Work to be completed :: Only some lines are wanted. Transcribe, exactly, the lines below from the line with "chan page ofs n).1 := by" up to and including the line with "unfold State.readPage; try dsimp only".

Source material ::
theorem State.sramInject_kept {s : State} {page ofs n : Nat} (hw₀ : subMask 161390617380431786853494948250188242145606612051826469551916209783790476376052596442424317520070276120718823881466445849 w₀ = true) (h₀ : Kept w₀ s₀ s) :
    Kept w₀ s₀ (State.sramInject s page ofs n).1 := by
  refine Kept.trans (a := 161390617380431786853494948250188242145606612051826469551916209783790476376052596442424317520070276120718823881466445849) (t := s) ?_ hw₀ h₀
  clear h₀ hw₀
  unfold State.sramInject; try dsimp only
  repeat' first | (with_reducible first | assumption | exact Kept.refl _ _ | refine Kept.ite ?_ ?_ | refine State.injDone_kept ?_ ?_ | apply State.raiseBit_kept | refine State.updMem_kept ?_ ?_ ?_) | (show Nat.testBit _ _ = true; rfl) | (show subMask _ _ = true; rfl) | exact inFam_MEM_STATUS | exact wrsOk_nil | apply wrsOk_cons | refine MemU.store_holds ?_ | refine MemU.flip_holds ?_ | refine MemU.storeList_holds ?_ | refine MemU.flipAll_holds ?_ | refine MemU.foldl_holds ?_ ?_ | exact MemU.holds_of rfl rfl | (intro _; try dsimp only) | split | dsimp only
theorem State.sramInject_keptp {s : State} {page ofs n : Nat} {a₀ : State} {b₀ : Bool} (e₀ : State.sramInject s page ofs n = (a₀, b₀)) (hw₀ : subMask 161390617380431786853494948250188242145606612051826469551916209783790476376052596442424317520070276120718823881466445849 w₀ = true) (h₀ : Kept w₀ s₀ s) : Kept w₀ s₀ a₀ := by
  have g : Kept w₀ s₀ (State.sramInject s page ofs n).1 := State.sramInject_kept hw₀ h₀; rw [e₀] at g; exact g

theorem State.readPage_kept {s : State} {port chan page ofs n : Nat} (hw₀ : subMask 44384713757731871763589207486774700033120374772764031638184406308126848246420176735497546956447210395007430521264230181272276828185 w₀ = true) (h₀ : Kept w₀ s₀ s) :
    Kept w₀ s₀ (State.readPage s port chan page ofs n).1 := by
  refine Kept.trans (a := 44384713757731871763589207486774700033120374772764031638184406308126848246420176735497546956447210395007430521264230181272276828185) (t := s) ?_ hw₀ h₀
  clear h₀ hw₀
  unfold State.readPage; try dsimp only
  repeat' first | (with_reducible first | assumption | exact Kept.refl _ _ | refine Kept.ite ?_ ?_ | refine State.accessError_kept ?_ ?_ | refine State.forEach_kept ?_ ?_ | refine State.reportWord_kept ?_ ?_ | refine State.sramInject_kept ?_ ?_ | refine State.sramInject_keptp (by assumption) ?_ ?_) | (show Nat.testBit _ _ = true; rfl) | (show subMask _ _ = true; rfl) | (intro _; try dsimp only) | split | dsimp only
theorem State.readPage_keptp {s : State} {port chan page ofs n : Nat} {a₀ : State} {b₀ : BufResp} (e₀ : State.readPage s port chan page ofs n = (a₀, b₀)) (hw₀ : subMask 44384713757731871763589207486774700033120374772764031638184406308126848246420176735497546956447210395007430521264230181272276828185 w₀ = true) (h₀ : Kept w₀ s₀ s) : Kept w₀ s₀ a₀ := by
  have g : Kept w₀ s₀ (State.readPage s port chan page ofs n).1 := State.readPage_kept hw₀ h₀; rw [e₀] at g; exact g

Problem solution ::
    Kept w₀ s₀ (State.readPage s port chan page ofs n).1 := by
  refine Kept.trans (a := 44384713757731871763589207486774700033120374772764031638184406308126848246420176735497546956447210395007430521264230181272276828185) (t := s) ?_ hw₀ h₀
  clear h₀ hw₀
  unfold State.readPage; try dsimp only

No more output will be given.